== Directions for this task ==
Look below for the line that has "s.tmode := rfl". Set down the lines from there through the line that has "s.tcmp := rfl", exactly as written.
[[ Entries supplied open ]]
/-! ### refuse -/

@[simp] theorem State.refuse_cfg (s : State) (r : RefusalReason) : (s.refuse r).cfg = s.cfg := rfl
@[simp] theorem State.refuse_trace (s : State) (r : RefusalReason) : (s.refuse r).trace = s.trace := rfl
@[simp] theorem State.refuse_draws (s : State) (r : RefusalReason) : (s.refuse r).draws = s.draws := rfl
@[simp] theorem State.refuse_mpc (s : State) (r : RefusalReason) : (s.refuse r).mpc = s.mpc := rfl
@[simp] theorem State.refuse_ctx (s : State) (r : RefusalReason) : (s.refuse r).ctx = s.ctx := rfl
@[simp] theorem State.refuse_ipc (s : State) (r : RefusalReason) : (s.refuse r).ipc = s.ipc := rfl
@[simp] theorem State.refuse_gie (s : State) (r : RefusalReason) : (s.refuse r).gie = s.gie := rfl
@[simp] theorem State.refuse_sw (s : State) (r : RefusalReason) : (s.refuse r).sw = s.sw := rfl
@[simp] theorem State.refuse_t (s : State) (r : RefusalReason) : (s.refuse r).t = s.t := rfl
@[simp] theorem State.refuse_rcf (s : State) (r : RefusalReason) : (s.refuse r).rcf = s.rcf := rfl
@[simp] theorem State.refuse_wdtEn (s : State) (r : RefusalReason) : (s.refuse r).wdtEn = s.wdtEn := rfl
@[simp] theorem State.refuse_wdtTo (s : State) (r : RefusalReason) : (s.refuse r).wdtTo = s.wdtTo := rfl
@[simp] theorem State.refuse_clkdiv (s : State) (r : RefusalReason) : (s.refuse r).clkdiv = s.clkdiv := rfl
@[simp] theorem State.refuse_tmode (s : State) (r : RefusalReason) : (s.refuse r).tmode = s.tmode := rfl
@[simp] theorem State.refuse_tcom (s : State) (r : RefusalReason) : (s.refuse r).tcom = s.tcom := rfl
@[simp] theorem State.refuse_tcs (s : State) (r : RefusalReason) : (s.refuse r).tcs = s.tcs := rfl
@[simp] theorem State.refuse_tie (s : State) (r : RefusalReason) : (s.refuse r).tie = s.tie := rfl
@[simp] theorem State.refuse_tcnt (s : State) (r : RefusalReason) : (s.refuse r).tcnt = s.tcnt := rfl
@[simp] theorem State.refuse_ttop (s : State) (r : RefusalReason) : (s.refuse r).ttop = s.ttop := rfl
@[simp] theorem State.refuse_tcmp (s : State) (r : RefusalReason) : (s.refuse r).tcmp = s.tcmp := rfl
@[simp] theorem State.refuse_tcmpa (s : State) (r : RefusalReason) : (s.refuse r).tcmpa = s.tcmpa := rfl
@[simp] theorem State.refuse_toc (s : State) (r : RefusalReason) : (s.refuse r).toc = s.toc := rfl
@[simp] theorem State.refuse_aref (s : State) (r : RefusalReason) : (s.refuse r).aref = s.aref := rfl
@[simp] theorem State.refuse_ach (s : State) (r : RefusalReason) : (s.refuse r).ach = s.ach := rfl
@[simp] theorem State.refuse_alar (s : State) (r : RefusalReason) : (s.refuse r).alar = s.alar := rfl
@[simp] theorem State.refuse_aen (s : State) (r : RefusalReason) : (s.refuse r).aen = s.aen := rfl
@[simp] theorem State.refuse_arun (s : State) (r : RefusalReason) : (s.refuse r).arun = s.arun := rfl
@[simp] theorem State.refuse_aate (s : State) (r : RefusalReason) : (s.refuse r).aate = s.aate := rfl
@[simp] theorem State.refuse_aif (s : State) (r : RefusalReason) : (s.refuse r).aif = s.aif := rfl
@[simp] theorem State.refuse_aie (s : State) (r : RefusalReason) : (s.refuse r).aie = s.aie := rfl
@[simp] theorem State.refuse_aps (s : State) (r : RefusalReason) : (s.refuse r).aps = s.aps := rfl
@[simp] theorem State.refuse_aresh (s : State) (r : RefusalReason) : (s.refuse r).aresh = s.aresh := rfl
@[simp] theorem State.refuse_gdir (s : State) (r : RefusalReason) : (s.refuse r).gdir = s.gdir := rfl
@[simp] theorem State.refuse_gout (s : State) (r : RefusalReason) : (s.refuse r).gout = s.gout := rfl
@[simp] theorem State.refuse_gpue (s : State) (r : RefusalReason) : (s.refuse r).gpue = s.gpue := rfl
@[simp] theorem State.refuse_gpin (s : State) (r : RefusalReason) : (s.refuse r).gpin = s.gpin := rfl
@[simp] theorem State.refuse_sample (s : State) (r : RefusalReason) : (s.refuse r).sample = s.sample := rfl
@[simp] theorem State.refuse_prev (s : State) (r : RefusalReason) : (s.refuse r).prev = s.prev := rfl
@[simp] theorem State.refuse_swc (s : State) (r : RefusalReason) : (s.refuse r).swc = s.swc := rfl
@[simp] theorem State.refuse_fault (s : State) (r : RefusalReason) : (s.refuse r).fault = s.fault := rfl
@[simp] theorem State.refuse_refused (s : State) (r : RefusalReason) : (s.refuse r).refused = some r := rfl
[[ Entries supplied closed ]]
== Response for this exercise ==
@[simp] theorem State.refuse_tmode (s : State) (r : RefusalReason) : (s.refuse r).tmode = s.tmode := rfl
@[simp] theorem State.refuse_tcom (s : State) (r : RefusalReason) : (s.refuse r).tcom = s.tcom := rfl
@[simp] theorem State.refuse_tcs (s : State) (r : RefusalReason) : (s.refuse r).tcs = s.tcs := rfl
@[simp] theorem State.refuse_tie (s : State) (r : RefusalReason) : (s.refuse r).tie = s.tie := rfl
@[simp] theorem State.refuse_tcnt (s : State) (r : RefusalReason) : (s.refuse r).tcnt = s.tcnt := rfl
@[simp] theorem State.refuse_ttop (s : State) (r : RefusalReason) : (s.refuse r).ttop = s.ttop := rfl
@[simp] theorem State.refuse_tcmp (s : State) (r : RefusalReason) : (s.refuse r).tcmp = s.tcmp := rfl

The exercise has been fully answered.